3 Replies to “Life & Money Advice for a 21-year-old Reader”

  1. Really like this post, Zach. I’ve been coming to terms with this same idea throughout my 20’s (I’m 28 now). I didn’t know what I was doing at the time, but I’ve spent my 20’s jumping around and learning new skills. Learn how to manage your finances, grow your income, build relationships and figure out what you’re good at. It’s a recipe for success. Then once we have a better understanding of who we are and what we are great at, then it’s time to start your own business or pursue your “passion”.

    I’ve felt frustrated not feeling like I’m doing work I’m passionate about, but it’s just a sign that it’s time to try something new, or understand that sometimes a job is about what skills you get from it, not changing the world. For most of us, great work comes with hard work and patience.

    1. Completely agree with your last point – great work comes with hard work and patience. Also, passion tends to grow with mastery. The better you are in a certain field, the more you tend to enjoy it and feel passionate about it.

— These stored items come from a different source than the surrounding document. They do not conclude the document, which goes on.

-- ==== Sys2Proof/Tests/Slice0.lean ====
section
/-! SUPPORT. Tests: the checks of WellFormed, single steps with results taken from the manual, and for every
statement with hypotheses a state and operands that meet them. -/

namespace Sys2Proof.Tests

open Sys2Proof Sys2Proof.Machine

set_option Elab.async false

/-! ### WellFormed: each check refuses an ill-formed command -/

/-- CLAIM's code 0x01 is known on a client page. -/
theorem test_wf_known_kind : (Instr.unknown (.client .a) 0x01).wf = false := by decide

/-- A client code is unknown through SREQ_KIND (R178). -/
theorem test_wf_client_kind : (Instr.unknown .supervisor 0x01).wf = true := by decide

/-- A frame with the access byte 0x40 is a read frame (R175). -/
theorem test_wf_access : (Instr.registerWrite .a (.begin true 0x40 0x04)).wf = false := by decide

/-- A sample instant takes no line twice. -/
theorem test_wf_order : (Instr.sample 0 [3, 3]).wf = false := by decide

/-! ### Encodings written out from R181 to R183 -/

/-- Byte 1 of R182: bit 0 INVERTED, bit 1 OPEN_DRAIN, bits 3:2 FALLING, bit 4 ASSERTED, bit 5 level carried. -/
theorem test_record_static :
    record? 7 ⟨1, 0b00111011, 4, 0, 0, 0, 0⟩ =
      some ⟨.static true, .inverted, .openDrain, 4, .falling⟩ := by decide

/-- PULSE with the width 0x0102, high byte first (R182). -/
theorem test_record_pulse :
    record? 7 ⟨2, 0b01000100, 15, 1, 2, 0, 0⟩ =
      some ⟨.pulse 0x0102, .normal, .pushPull, 15, .rising⟩ := by decide

/-- MIRROR of L31 OPPOSITE; the same bytes are out of range on L31 itself (R3, R182). -/
theorem test_record_mirror :
    record? 7 ⟨3, 0x80, 0, 0, 0, 31, 1⟩ =
        some ⟨.mirror 31 .opposite, .normal, .pushPull, 0, .none⟩ ∧
      record? 31 ⟨3, 0x80, 0, 0, 0, 31, 1⟩ = none := by decide

/-- What R182 refuses: function 4, filter 16, a carried bit too many, width 0, source 32, sense 2. -/
theorem test_record_refused :
    record? 7 ⟨4, 0, 0, 0, 0, 0, 0⟩ = none ∧ record? 7 ⟨0, 0, 16, 0, 0, 0, 0⟩ = none ∧
      record? 7 ⟨0, 0x20, 0, 0, 0, 0, 0⟩ = none ∧ record? 7 ⟨2, 0x40, 0, 0, 0, 0, 0⟩ = none ∧
      record? 7 ⟨3, 0x80, 0, 0, 0, 32, 0⟩ = none ∧
      record? 7 ⟨3, 0x80, 0, 0, 0, 0, 2⟩ = none := by decide

/-- REVOKE_NOTICE of G5 with a grace period of 0x1234 (R183). -/
theorem test_event_bytes :
    (List.range 6).map (fun i =>
      (eventByte (some ⟨.revokeNotice 5 0x1234, 0xABCD⟩) i).value) =
        [0x03, 0b00001101, 0x12, 0x34, 0xAB, 0xCD] := by decide

/-- FAULT: the class in EVT1, the request kind in EVT2, the result code in EVT3 (R183). -/
theorem test_fault_bytes :
    (List.range 4).map (fun i => (eventByte (some ⟨.fault .conflict .loop 0x07, 0⟩) i).value) =
      [0x41, 4, 0x07, 0x41] := by decide

/-- IDENT, CLIENT_NUM of Port C, and an address without a register (R179). -/
theorem test_window :
    (windowByte State.reset .c 0x00).value = 0x6E ∧ (windowByte State.reset .c 0x01).value = 2 ∧
      (windowByte State.reset .c 0x7F).value = 0 := by decide

/-- The table gives no row any bits, and so nothing is put in front of the queue. -/
theorem test_table_words :
    decodeTableWord 8 1 = none ∧ (State.reset.withFetchWord 8 1).pending = [] := by decide

/-! ### Small states -/

/-- G0 is held by A at priority 1, without expiry. -/
def held : State :=
  State.reset.withEntry 0 fun _ => ⟨.held, some .a, some 1, .noExpiry, none, [], 0⟩

/-- B waits for G0 behind A. -/
def waited : State :=
  State.reset.withEntry 0 fun _ =>
    ⟨.held, some .a, some 1, .noExpiry, none, [⟨.b, 1, false, false, 0⟩], 1⟩

/-- B waits for G0 behind A and asks for a restore. -/
def restoring : State :=
  State.reset.withEntry 0 fun _ =>
    ⟨.held, some .a, some 1, .noExpiry, none, [⟨.b, 1, false, true, 0⟩], 1⟩

/-- A's lease of G0 is being revoked for B. -/
def revoking : State :=
  (State.reset.withEntry 0 fun _ =>
    ⟨.revoking, some .a, some 1, .stopped, some 0, [⟨.b, 2, true, false, 0⟩], 1⟩).withPolicy 0
      fun p => { p with preemptible := true }
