-- ==== Sys2Proof/Machine/ArchiveRead.lean ====
section
/-! DEFINITION. The archive framer, read path and manifest codec, and the abort of any run (48_archive_read.md). -/

namespace Sys2Proof.Machine

/-- The result that marks the end of a path (R223, R226). -/
def pathEndResult : Word := 0x100#32

/-- The result that marks the manifest terminator (R223). -/
def manifestEndResult : Word := 0x101#32

/-- R222: compare the two magic bytes, both having been read. -/
def checkMagic (c0 c1 : Byte) (s : State) : Ending :=
  if c0 ≠ s.cfg.magic0 ∨ c1 ≠ s.cfg.magic1 then
    raiseFatal .badMagic ((byteWord c1 <<< 8) ||| byteWord c0) s
  else .done (s.toPhase .rManifest)

/-- R222 `AR_MAGIC`. -/
def execArMagic (s : State) : Host.Outcome State Fault Refusal :=
  command (fun s => inPhase [.idle] s
    (match inRead s with
    | .hold => .hold
    | .atEnd => raiseFatal .badMagic endInfo s.setEnd
    | .byte c0 t =>
      match inRead t with
      | .hold => .hold
      | .atEnd => raiseFatal .badMagic endInfo t.setEnd
      | .byte c1 u => checkMagic c0 c1 u)) s

/-- R223 `AR_MBYTE`: `MEND` is tested before NUL. -/
def execArMbyte (s : State) : Host.Outcome State Fault Refusal :=
  command (fun s => inPhase [.rManifest] s
    (match inRead s with
    | .hold => .hold
    | .atEnd => raiseFatal .truncated endInfo s.setEnd
    | .byte c t =>
      if c = s.cfg.mend then .done ((t.withResult manifestEndResult).toPhase .rEntry)
      else if c = 0x00#8 then .done (t.withResult pathEndResult)
      else .done (t.withResult (byteWord c)))) s

/-- R224 `AR_SKIPM`. -/
def execArSkipm (s : State) : Host.Outcome State Fault Refusal :=
  command (fun s => inPhase [.rManifest] s
    (match inReadPast s.cfg.mend s with
    | .hold => .hold
    | .atEnd t => raiseFatal .truncated endInfo t.setEnd
    | .found t => .done ((t.withResult 0#32).toPhase .rEntry))) s

/-- R225 `AR_ENTRY`: the end of the stream is the normal end of the archive. -/
def execArEntry (s : State) : Host.Outcome State Fault Refusal :=
  command (fun s => inPhase [.rEntry] s
    (match inRead s with
    | .hold => .hold
    | .atEnd => .done ((s.setEnd.withResult 0#32).toPhase .rDone)
    | .byte c t =>
      if c = s.cfg.tagDir then .done ((t.withResult 1#32).toPhase .rDpath)
      else if c = s.cfg.tagFile then .done ((t.withResult 2#32).toPhase .rFpath)
      else raiseFatal .badTag (byteWord c) t)) s

/-- R226 `AR_PBYTE`: any byte but NUL is a path byte. -/
def execArPbyte (s : State) : Host.Outcome State Fault Refusal :=
  command (fun s => inPhase [.rDpath, .rFpath] s
    (match inRead s with
    | .hold => .hold
    | .atEnd => raiseFatal .truncated endInfo s.setEnd
    | .byte c t =>
      if c = 0x00#8 then
        .done ((t.withResult pathEndResult).toPhase (if s.fph = .rDpath then .rEntry else .rLens))
      else .done (t.withResult (byteWord c)))) s

/-- R228 `AR_FILEHDR`: a short table is an entry error, a table that fails `Recon` a fatal one. -/
def execArFilehdr (s : State) : Host.Outcome State Fault Refusal :=
  command (fun s => inPhase [.rLens] s
    (match inReadTable s with
    | .hold => .hold
    | .short n t => raiseEntry .truncated (BitVec.ofNat 32 n) t.setEnd
    | .full bs t =>
      match recon (tableOfBytes bs) with
      | none => raiseFatal .nonCanonical 0#32 t
      | some tree =>
        .done { t.openReader.toPhase .rPayload with len := tableOfBytes bs, tree := some tree })) s

/-- R229: the end of a symbol's decoding; the sentinel closes the BitReader and ends the entry. -/
def finishSymbol (x : Symbol) (s : State) : State :=
  if x = sentinel then { ((s.withResult (symbolWord x)).closeReader.toPhase .rEntry) with sent := true }
  else s.withResult (symbolWord x)

/-- R229 `AR_SYM`. -/
def execArSym (s : State) : Host.Outcome State Fault Refusal :=
  command (fun s => inPhase [.rPayload] s
    (match s.tree with
    | none => .stuck .payloadWithoutTree
    | some n =>
      match walk n s with
      | .hold => .hold
      | .ended t => raiseEntry .truncated endInfo t.setEnd.closeReader
      | .symbol x t => .done (finishSymbol x t))) s

/-- R231 `AR_END`: IN is restarted. -/
def execArEnd (s : State) : Host.Outcome State Fault Refusal :=
  command (fun s => inPhase [.rEntry, .rDone] s
    (.done (s.closeReader.restartIn.toPhase .idle))) s

/-- R232 `FR_ABORT`: legal in every phase. -/
def execFrAbort (s : State) : Host.Outcome State Fault Refusal :=
  command (fun s => .done { s.closeReader.restartIn.toPhase .idle with bw := [] }) s

end Sys2Proof.Machine
end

  2. Yes, I remember going thru that same path in my early 20s as well. Trying to get into a field where I can learn enough and then chart my own path was always a goal, but the job I fell into had very very little room to operate in an independent/freelance/contract capacity.

    I remember reading somewhere where Jack Ma outlines the following
    In your 20s – you learn as much as you can
    In your 30s – do what you want to do
    In your 40s – do what you are good at
    In your 50s – teach others what you have accumulated it.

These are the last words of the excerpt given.